前記二重特異性抗体は、ヒト化抗体である、請求項１〜５のいずれか１項に記載の患者の急性血栓性障害を治療または予防するための医薬品。
急性血栓性障害に起因する脳病変を治療または予防するための請求項１〜６のいずれか１項に記載の医薬品。

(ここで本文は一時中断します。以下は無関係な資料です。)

/-- A frame whose kind names no request is answered UNKNOWN_KIND with result length 0, and changes nothing
(R138). The common checks: a request of a known kind other than OPEN and INFO from a client that is not OPEN
is answered NOT_OPEN (R137, R139), and parameters where the kind carries none are answered INVALID (R137); so
are parameters that no valid request of the kind has, OPEN's after the check for DISABLED (R25, R56, R61,
R114, R137, R146, R173); all change nothing. That the members of a BATCH are cut apart by the parts byte of each
is deduced (log 24). LeaveQueueRemovesTheWaiter and DriveSetsTheLevel say what is INVALID for LEAVE_QUEUE and
DRIVE, and OpenStartsOrUpdatesASession does so for OPEN's ranges. A request's row does nothing when the engine
holds no request of its kind (log 1). -/
def Obligations.CommonChecksRefuse : Prop :=
  (∀ (s : State) (j : EngineJob) (kind : Byte) (ps : List Byte), Executing s j kind ps →
      kind ∉ ([0x10, 0x11, 0x12, 0x13, 0x14, 0x20, 0x21, 0x22, 0x23, 0x24, 0x30, 0x31, 0x32, 0x33,
               0x34, 0x35, 0x40, 0x41, 0x42, 0x48, 0x50, 0x51, 0x52, 0x53, 0x54, 0x55, 0x56, 0x57,
               0x60, 0x61] : List Byte) →
      exec .unknownKind s = .next (s.replied j .unknownKind []))
  ∧ (∀ row ∈ ([(.closeSession, 0x11), (.heartbeat, 0x12), (.setAttention, 0x13), (.acquire, 0x20),
        (.release, 0x21), (.leaveQueue, 0x22), (.drive, 0x23), (.lineStatus, 0x24),
        (.schedule, 0x30), (.batch, 0x31), (.cancel, 0x32), (.cancelLine, 0x33),
        (.queryEntry, 0x34), (.listEntries, 0x35), (.subscribe, 0x40), (.unsubscribe, 0x41),
        (.takeCaptures, 0x42), (.takeNotices, 0x48), (.readTime, 0x50), (.claimAuthority, 0x51),
        (.yieldAuthority, 0x52), (.setTime, 0x53), (.shift, 0x54), (.armSync, 0x55),
        (.disarmSync, 0x56), (.restoreClock, 0x57), (.readOptions, 0x60),
        (.storeOptions, 0x61)] : List (Instr × Byte)),
    ∀ (s : State) (j : EngineJob) (ps : List Byte),
      (Executing s j row.2 ps → s.isOpen j.client = false →
        exec row.1 s
          = .next (s.replied j .notOpen (if row.1 = .batch then [0x00] else [])))
      ∧ (s.engine = some j → j.frame.kind ≠ row.2 → exec row.1 s = .next s)
      ∧ (s.engine = none → exec row.1 s = .next s))
  ∧ (∀ row ∈ ([(.closeSession, 0x11), (.heartbeat, 0x12), (.takeCaptures, 0x42),
        (.takeNotices, 0x48), (.readTime, 0x50), (.claimAuthority, 0x51), (.yieldAuthority, 0x52),
        (.disarmSync, 0x56), (.restoreClock, 0x57), (.readOptions, 0x60)] : List (Instr × Byte)),
      ∀ (s : State) (j : EngineJob) (ps : List Byte), Executing s j row.2 ps →
        s.isOpen j.client = true → ps ≠ [] →
        exec row.1 s = .next (s.replied j .invalid []))
  ∧ (∀ (s : State) (j : EngineJob) (ps : List Byte), Executing s j 0x14 ps → ps ≠ [] →
      exec .info s = .next (s.replied j .invalid []))
  ∧ (∀ (s : State) (j : EngineJob) (ps : List Byte), Executing s j 0x10 ps →
      s.isEnabled j.client = true → ps.length ≠ 3 →
      exec .openSession s = .next (s.replied j .invalid []))
  ∧ (∀ row ∈ ([(.release, 0x21), (.lineStatus, 0x24), (.cancelLine, 0x33)] : List (Instr × Byte)),
      ∀ (s : State) (j : EngineJob) (ps : List Byte), Executing s j row.2 ps →
        s.isOpen j.client = true → (∀ l : LineId, ps ≠ [byteOf l.val]) →
        exec row.1 s = .next (s.replied j .invalid []))
  ∧ (∀ row ∈ ([(.cancel, 0x32), (.queryEntry, 0x34), (.listEntries, 0x35)] : List (Instr × Byte)),
      ∀ (s : State) (j : EngineJob) (ps : List Byte), Executing s j row.2 ps →
        s.isOpen j.client = true → ps.length ≠ 2 →
        exec row.1 s = .next (s.replied j .invalid []))
  ∧ ∀ (s : State) (j : EngineJob) (ps : List Byte), s.isOpen j.client = true →
    (Executing s j 0x13 ps → (∀ mask : AttentionMask, ps ≠ [maskCode mask]) →
      exec .setAttention s = .next (s.replied j .invalid []))
    ∧ (Executing s j 0x20 ps →
        (∀ (l : LineId) (park : Level) (wait : Bool),
          ps ≠ [byteOf l.val, levelCode park, flagCode wait]) →
        exec .acquire s = .next (s.replied j .invalid []))
    ∧ (Executing s j 0x30 ps → (∀ b, BookingInRange b → ps ≠ bookingBytes b) →
        exec .schedule s = .next (s.replied j .invalid []))
    ∧ (Executing s j 0x31 ps →
        (∀ ms : List (List Byte), 1 ≤ ms.length → ms.length ≤ 3 →
          (∀ d ∈ ms, ∃ a b parts tail, d = a :: b :: parts :: tail
            ∧ d.length = descriptorLength parts) →
          ps ≠ byteOf ms.length :: ms.flatten) →
        exec .batch s = .next (s.replied j .invalid [0x00]))
    ∧ (Executing s j 0x40 ps →
        (∀ (i : InputId) (choice : EdgeChoice), ps ≠ [byteOf i.val, edgeChoiceCode choice]) →
        exec .subscribe s = .next (s.replied j .invalid []))
    ∧ (Executing s j 0x41 ps → (∀ i : InputId, ps ≠ [byteOf i.val]) →
        exec .unsubscribe s = .next (s.replied j .invalid []))
    ∧ (Executing s j 0x53 ps → ps.length ≠ 6 →
        exec .setTime s = .next (s.replied j .invalid []))
    ∧ (Executing s j 0x54 ps →
        (∀ m : BitVec 32, m ≠ 0 →
          ps ≠ [directionCode .forward] ++ beBytes 4 m.toNat
          ∧ ps ≠ [directionCode .backward] ++ beBytes 4 m.toNat) →
        exec .shift s = .next (s.replied j .invalid []))
    ∧ (Executing s j 0x55 ps →
        (∀ (value : Count) (edge : EdgeKind),
          ps ≠ beBytes 6 value.toNat ++ [edgeKindCode edge]) →
        exec .armSync s = .next (s.replied j .invalid []))
    ∧ (Executing s j 0x61 ps →
        (∀ o, FieldsInRange o → addressesValid o.address2 o.address3 = true → ps ≠ imageBytes o) →
        exec .storeOptions s = .next (s.replied j .invalid []))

前記急性血栓性障害は、急性末梢動脈閉塞、中大脳動脈閉塞（ＭＣＡＯ）、および深部静脈血栓塞栓症、肺塞栓症などの血栓塞栓症からなる群から選択される、請求項１〜７のいずれか１項に記載の患者の急性血栓性障害を治療または予防するための医薬品。
ｔＰＡ（組織プラスミノーゲン活性化因子）をさらに含む、請求項１〜８のいずれか１項に記載の患者の急性血栓性障害を治療または予防するための医薬品。
前記治療または予防は、前記二重特異性抗体の投与前、投与中または投与後に、ｔＰＡの投与なしで行われる、請求項１〜８のいずれか１項に記載の患者の急性血栓性障害を治療または予防するための医薬品。
前記急性血栓障害は、血小板豊富な凝血塊の出現によって特徴付けられる、請求項１〜１０のいずれか１項に記載の患者の急性血栓性障害を治療または予防するための医薬品。